## Task inputs
-- ==== Sys2Proof/Laws/KeptOps4.lean ====
section
/-! SUPPORT. One lemma for each operation of the machine, saying that it keeps what Kept names: registers, calibration, recovery, the beat, power and management. -/

namespace Sys2Proof.Machine

-- Every lemma has the same proof, whose steps serve some operations and not others.
set_option linter.unusedTactic false
set_option linter.unreachableTactic false

variable {sk : Skip}

/-! ### Regs -/

theorem State.setLatches_kept {base s : State} (hk : Kept sk base s) (m : Master) (t : Tab Word) :
    Kept sk base (State.setLatches s m t) := by
  unfold State.setLatches
  try dsimp only
  repeat' first
    | with_reducible assumption | (intro _ _) | with_reducible refine Kept.ite (fun _ => ?_) (fun _ => ?_) | split
    | with_reducible refine Kept.mk_same ?_ rfl rfl rfl rfl rfl rfl rfl rfl rfl rfl rfl rfl

theorem State.readReg_kept {base s : State} (hk : Kept sk base s) (m : Master) (off : Nat) : Kept sk base (State.readReg s m off).2 := by
  unfold State.readReg
  try dsimp only
  repeat' first
    | with_reducible assumption | with_reducible apply State.setLatches_kept | (intro _ _)
    | with_reducible refine Kept.ite (fun _ => ?_) (fun _ => ?_) | split
    | with_reducible refine Kept.mk_same ?_ rfl rfl rfl rfl rfl rfl rfl rfl rfl rfl rfl rfl

theorem State.hostData_kept {base s : State} (hk : Kept sk base s) (l : List Word) : Kept sk base (State.hostData s l) := by
  unfold State.hostData
  try dsimp only
  repeat' first
    | with_reducible assumption | (intro _ _) | with_reducible refine Kept.ite (fun _ => ?_) (fun _ => ?_) | split
    | with_reducible refine Kept.mk_same ?_ rfl rfl rfl rfl rfl rfl rfl rfl rfl rfl rfl rfl

theorem State.hostRead_kept {base s : State} (hk : Kept sk base s) (off hwAdd : Nat) : Kept sk base (State.hostRead s off hwAdd) := by
  unfold State.hostRead
  try dsimp only
  repeat' first
    | with_reducible assumption | with_reducible apply State.readReg_kept | with_reducible apply State.hostData_kept | (intro _ _)
    | with_reducible refine Kept.ite (fun _ => ?_) (fun _ => ?_) | split
    | with_reducible refine Kept.mk_same ?_ rfl rfl rfl rfl rfl rfl rfl rfl rfl rfl rfl rfl

theorem State.hostReadAt_kept {base s : State} (hk : Kept sk base s) (off hwAdd : Nat) : Kept sk base (State.hostReadAt s off hwAdd) := by
  unfold State.hostReadAt
  try dsimp only
  repeat' first
    | with_reducible assumption | with_reducible apply State.count_kept | with_reducible apply State.hostData_kept
    | with_reducible apply State.hostRead_kept | (intro _ _) | with_reducible refine Kept.ite (fun _ => ?_) (fun _ => ?_) | split
    | with_reducible refine Kept.mk_same ?_ rfl rfl rfl rfl rfl rfl rfl rfl rfl rfl rfl rfl

theorem execRcCounterRead_kept (s : State) (off hwAdd : Nat) : KeptO sk s (execRcCounterRead off hwAdd s) := by
  have hk : Kept sk s s := Kept.refl s
  unfold execRcCounterRead
  try dsimp only
  repeat' first
    | with_reducible assumption | with_reducible apply KeptO.next | with_reducible exact KeptO.fault _
    | with_reducible apply State.hostReadAt_kept | (intro _ _) | with_reducible refine Kept.ite (fun _ => ?_) (fun _ => ?_) | split
    | with_reducible refine Kept.mk_same ?_ rfl rfl rfl rfl rfl rfl rfl rfl rfl rfl rfl rfl

theorem State.rsp_kept {base s : State} (hk : Kept sk base s) (status : Nat) (l : List Word) : Kept sk base (State.rsp s status l) := by
  unfold State.rsp
  try dsimp only
  repeat' first
    | with_reducible assumption | (intro _ _) | with_reducible refine Kept.ite (fun _ => ?_) (fun _ => ?_) | split
    | with_reducible refine Kept.mk_same ?_ rfl rfl rfl rfl rfl rfl rfl rfl rfl rfl rfl rfl

theorem State.mgmtBad_kept {base s : State} (hk : Kept sk base s) : Kept sk base (State.mgmtBad s) := by
  unfold State.mgmtBad
  try dsimp only
  repeat' first
    | with_reducible assumption | with_reducible apply State.count_kept | (intro _ _)
    | with_reducible refine Kept.ite (fun _ => ?_) (fun _ => ?_) | split
    | with_reducible refine Kept.mk_same ?_ rfl rfl rfl rfl rfl rfl rfl rfl rfl rfl rfl rfl

theorem State.mgmtRead_kept {base s : State} (hk : Kept sk base s) (off : Nat) : Kept sk base (State.mgmtRead s off) := by
  unfold State.mgmtRead
  try dsimp only
  repeat' first
    | with_reducible assumption | with_reducible apply State.readReg_kept | with_reducible apply State.rsp_kept
    | with_reducible apply State.mgmtBad_kept | (intro _ _) | with_reducible refine Kept.ite (fun _ => ?_) (fun _ => ?_) | split
    | with_reducible refine Kept.mk_same ?_ rfl rfl rfl rfl rfl rfl rfl rfl rfl rfl rfl rfl

theorem execRegRead_kept (s : State) (off : Nat) : KeptO sk s (execRegRead off s) := by
  have hk : Kept sk s s := Kept.refl s
  unfold execRegRead
  try dsimp only
  repeat' first
    | with_reducible assumption | with_reducible apply KeptO.next | with_reducible exact KeptO.fault _
    | with_reducible apply State.mgmtRead_kept | (intro _ _) | with_reducible refine Kept.ite (fun _ => ?_) (fun _ => ?_) | split
    | with_reducible refine Kept.mk_same ?_ rfl rfl rfl rfl rfl rfl rfl rfl rfl rfl rfl rfl

theorem State.readBy_kept {base s : State} (hk : Kept sk base s) (m : Master) (off : Nat) : Kept sk base (State.readBy s m off) := by
  unfold State.readBy
  try dsimp only
  repeat' first
    | with_reducible assumption | with_reducible apply State.hostReadAt_kept | with_reducible apply State.mgmtRead_kept | (intro _ _)
    | with_reducible refine Kept.ite (fun _ => ?_) (fun _ => ?_) | split
    | with_reducible refine Kept.mk_same ?_ rfl rfl rfl rfl rfl rfl rfl rfl rfl rfl rfl rfl

theorem execLowWordRead_kept (s : State) (m : Master) (off : Nat) : KeptO sk s (execLowWordRead m off s) := by
  have hk : Kept sk s s := Kept.refl s
  unfold execLowWordRead
  try dsimp only
  repeat' first
    | with_reducible assumption | with_reducible apply KeptO.next | with_reducible exact KeptO.fault _
    | with_reducible apply State.readBy_kept | (intro _ _) | with_reducible refine Kept.ite (fun _ => ?_) (fun _ => ?_) | split
    | with_reducible refine Kept.mk_same ?_ rfl rfl rfl rfl rfl rfl rfl rfl rfl rfl rfl rfl

theorem execHighWordRead_kept (s : State) (m : Master) (off : Nat) : KeptO sk s (execHighWordRead m off s) := by
  have hk : Kept sk s s := Kept.refl s
  unfold execHighWordRead
  try dsimp only
  repeat' first
    | with_reducible assumption | with_reducible apply KeptO.next | with_reducible exact KeptO.fault _
    | with_reducible apply State.readBy_kept | (intro _ _) | with_reducible refine Kept.ite (fun _ => ?_) (fun _ => ?_) | split
    | with_reducible refine Kept.mk_same ?_ rfl rfl rfl rfl rfl rfl rfl rfl rfl rfl rfl rfl

theorem State.writeHifCtl_kept {base s : State} (hk : Kept sk base s) (v : Word) : Kept sk base (State.writeHifCtl s v) := by
  unfold State.writeHifCtl
  try dsimp only
  repeat' first
    | with_reducible assumption | with_reducible apply State.resetMailbox_kept | (intro _ _)
    | with_reducible refine Kept.ite (fun _ => ?_) (fun _ => ?_) | split
    | with_reducible refine Kept.mk_same ?_ rfl rfl rfl rfl rfl rfl rfl rfl rfl rfl rfl rfl

theorem State.writeWin_kept {base s : State} (hk : Kept sk base s) (n i : Nat) (v : Word) : Kept sk base (State.writeWin s n i v) := by
  unfold State.writeWin
  try dsimp only
  repeat' first
    | with_reducible assumption | (intro _ _) | with_reducible refine Kept.ite (fun _ => ?_) (fun _ => ?_) | split
    | with_reducible refine Kept.mk_same ?_ rfl rfl rfl rfl rfl rfl rfl rfl rfl rfl rfl rfl

theorem State.hifWrite_kept {base s : State} (hk : Kept sk base s) (off : Nat) (v : Word) : Kept sk base (State.hifWrite s off v) := by
  unfold State.hifWrite
  try dsimp only
  repeat' first
    | with_reducible assumption | with_reducible apply State.writeHifCtl_kept | with_reducible apply State.writeWin_kept | (intro _ _)
    | with_reducible refine Kept.ite (fun _ => ?_) (fun _ => ?_) | split
    | with_reducible refine Kept.mk_same ?_ rfl rfl rfl rfl rfl rfl rfl rfl rfl rfl rfl rfl

theorem State.writeRowlim_kept {base s : State} (hk : Kept sk base s) (v : Word) : Kept sk base (State.writeRowlim s v) := by
  unfold State.writeRowlim
  try dsimp only
  repeat' first
    | with_reducible assumption | (intro _ _) | with_reducible refine Kept.ite (fun _ => ?_) (fun _ => ?_) | split
    | with_reducible refine Kept.mk_same ?_ rfl rfl rfl rfl rfl rfl rfl rfl rfl rfl rfl rfl

theorem State.writeAnaCtl_kept {base s : State} (hk : Kept sk base s) (v : Word) : Kept sk base (State.writeAnaCtl s v) := by
  unfold State.writeAnaCtl
  try dsimp only
  repeat' first
    | with_reducible assumption | (intro _ _) | with_reducible refine Kept.ite (fun _ => ?_) (fun _ => ?_) | split
    | with_reducible refine Kept.mk_same ?_ rfl rfl rfl rfl rfl rfl rfl rfl rfl rfl rfl rfl

theorem State.writeCalCtl_kept {base s : State} (hk : Kept sk base s) (v : Word) : Kept sk base (State.writeCalCtl s v) := by
  unfold State.writeCalCtl
  try dsimp only
  repeat' first
    | with_reducible assumption | (intro _ _) | with_reducible refine Kept.ite (fun _ => ?_) (fun _ => ?_) | split
    | with_reducible refine Kept.mk_same ?_ rfl rfl rfl rfl rfl rfl rfl rfl rfl rfl rfl rfl

theorem State.writeCalCmd_kept {base s : State} (hk : Kept sk base s) (v : Word) : Kept sk base (State.writeCalCmd s v) := by
  unfold State.writeCalCmd
  try dsimp only
  repeat' first
    | with_reducible assumption | with_reducible apply State.calCommand_kept | (intro _ _)
    | with_reducible refine Kept.ite (fun _ => ?_) (fun _ => ?_) | split
    | with_reducible refine Kept.mk_same ?_ rfl rfl rfl rfl rfl rfl rfl rfl rfl rfl rfl rfl

theorem bits_cleared {n : Nat} (a b : BitVec n) : (b &&& ~~~a) &&& ~~~b = 0 := by
  ext i hi
  simp only [← BitVec.getLsbD_eq_getElem, BitVec.getLsbD_and, BitVec.getLsbD_not, hi, decide_true, Bool.true_and]
  cases a.getLsbD i <;> cases b.getLsbD i <;> simp

theorem State.sharedWrite_kept {base s : State} (hk : Kept sk base s) (off : Nat) (v : Word) (hb : sk.bits = true) :
    Kept sk base (State.sharedWrite s off v) := by
  have nb : ∀ P : Prop, sk.bits = false → P := fun P h => by rw [hb] at h; cases h
  unfold State.sharedWrite
  repeat' first
    | exact hk
    | with_reducible refine Kept.ite (fun _ => ?_) (fun _ => ?_)
    | with_reducible apply State.writeRowlim_kept
    | with_reducible apply State.writeAnaCtl_kept
    | with_reducible apply State.writeCalCtl_kept
    | with_reducible apply State.writeCalCmd_kept
    | with_reducible apply State.tgWrite_kept
    | with_reducible apply State.setTgen_kept
    | with_reducible refine Kept.mk_same hk rfl rfl rfl rfl rfl rfl rfl rfl rfl rfl rfl rfl
    | exact ⟨⟨hk.queue, hk.mem, hk.isSealed, hk.rollback, hk.hours⟩, hk.alarm, fun h => nb _ h, hk.lockP, hk.lockS, hk.keys, hk.owner,
        hk.first⟩
    | exact ⟨⟨hk.queue, hk.mem, hk.isSealed, hk.rollback, hk.hours⟩, fun h => nb _ h, hk.sticky, hk.lockP, hk.lockS, hk.keys, hk.owner,
        hk.first⟩

theorem State.hwSets_kept {base s : State} (hk : Kept sk base s) (off : Nat) (v : Word) (l : List Nat) :
    Kept sk base (State.hwSets s off v l) := by
  induction l generalizing s off v with
  | nil =>
    unfold State.hwSets
    try dsimp only
    repeat' first
      | with_reducible assumption | with_reducible apply State.setIrq_kept | with_reducible apply State.setSticky_kept
      | with_reducible apply State.setAlarm_kept | (intro _ _) | with_reducible refine Kept.ite (fun _ => ?_) (fun _ => ?_) | split
      | with_reducible refine Kept.mk_same ?_ rfl rfl rfl rfl rfl rfl rfl rfl rfl rfl rfl rfl
  | cons x r ih =>
    unfold State.hwSets
    try dsimp only
    repeat' first
      | with_reducible assumption | with_reducible apply ih | with_reducible apply State.setIrq_kept
      | with_reducible apply State.setSticky_kept | with_reducible apply State.setAlarm_kept | (intro _ _)
      | with_reducible refine Kept.ite (fun _ => ?_) (fun _ => ?_) | split
      | with_reducible refine Kept.mk_same ?_ rfl rfl rfl rfl rfl rfl rfl rfl rfl rfl rfl rfl

theorem State.hostWrite_kept {base s : State} (hk : Kept sk base s) (off : Nat) (v : Word) (hbits : sk.bits = true) :
    Kept sk base (State.hostWrite s off v) := by
  unfold State.hostWrite
  try dsimp only
  repeat' first
    | with_reducible assumption | with_reducible apply State.count_kept | with_reducible apply State.hifWrite_kept
    | with_reducible apply State.sharedWrite_kept | (intro _ _) | with_reducible refine Kept.ite (fun _ => ?_) (fun _ => ?_) | split
    | with_reducible refine Kept.mk_same ?_ rfl rfl rfl rfl rfl rfl rfl rfl rfl rfl rfl rfl

theorem execRegisterWrite_kept (s : State) (off : Nat) (v hwSet : Word) (hbits : sk.bits = true) :
    KeptO sk s (execRegisterWrite off v hwSet s) := by
  have hk : Kept sk s s := Kept.refl s
  unfold execRegisterWrite
  try dsimp only
  repeat' first
    | with_reducible assumption | with_reducible apply KeptO.next | with_reducible exact KeptO.fault _
    | with_reducible apply State.hwSets_kept | with_reducible apply State.hostWrite_kept | (intro _ _)
    | with_reducible refine Kept.ite (fun _ => ?_) (fun _ => ?_) | split
    | with_reducible refine Kept.mk_same ?_ rfl rfl rfl rfl rfl rfl rfl rfl rfl rfl rfl rfl

theorem execAnaRowlimWrite_kept (s : State) (v : Word) : KeptO sk s (execAnaRowlimWrite v s) := by
  have hk : Kept sk s s := Kept.refl s
  unfold execAnaRowlimWrite
  try dsimp only
  repeat' first
    | with_reducible assumption | with_reducible apply KeptO.next | with_reducible exact KeptO.fault _
    | with_reducible apply State.writeRowlim_kept | (intro _ _) | with_reducible refine Kept.ite (fun _ => ?_) (fun _ => ?_) | split
    | with_reducible refine Kept.mk_same ?_ rfl rfl rfl rfl rfl rfl rfl rfl rfl rfl rfl rfl

theorem execAnaCtlWrite_kept (s : State) (v : Word) : KeptO sk s (execAnaCtlWrite v s) := by
  have hk : Kept sk s s := Kept.refl s
  unfold execAnaCtlWrite
  try dsimp only
  repeat' first
    | with_reducible assumption | with_reducible apply KeptO.next | with_reducible exact KeptO.fault _
    | with_reducible apply State.writeAnaCtl_kept | (intro _ _) | with_reducible refine Kept.ite (fun _ => ?_) (fun _ => ?_) | split
    | with_reducible refine Kept.mk_same ?_ rfl rfl rfl rfl rfl rfl rfl rfl rfl rfl rfl rfl

theorem execCalCtlWrite_kept (s : State) (v : Word) : KeptO sk s (execCalCtlWrite v s) := by
  have hk : Kept sk s s := Kept.refl s
  unfold execCalCtlWrite
  try dsimp only
  repeat' first
    | with_reducible assumption | with_reducible apply KeptO.next | with_reducible exact KeptO.fault _
    | with_reducible apply State.writeCalCtl_kept | (intro _ _) | with_reducible refine Kept.ite (fun _ => ?_) (fun _ => ?_) | split
    | with_reducible refine Kept.mk_same ?_ rfl rfl rfl rfl rfl rfl rfl rfl rfl rfl rfl rfl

## Exercise
Within the listing above, the range opens at the line with "simp only [←" and closes at the line with "Kept sk base (State.sharedWrite". Reproduce exactly the lines of that range, including both ends.

## The completed task
  simp only [← BitVec.getLsbD_eq_getElem, BitVec.getLsbD_and, BitVec.getLsbD_not, hi, decide_true, Bool.true_and]
  cases a.getLsbD i <;> cases b.getLsbD i <;> simp

theorem State.sharedWrite_kept {base s : State} (hk : Kept sk base s) (off : Nat) (v : Word) (hb : sk.bits = true) :
    Kept sk base (State.sharedWrite s off v) := by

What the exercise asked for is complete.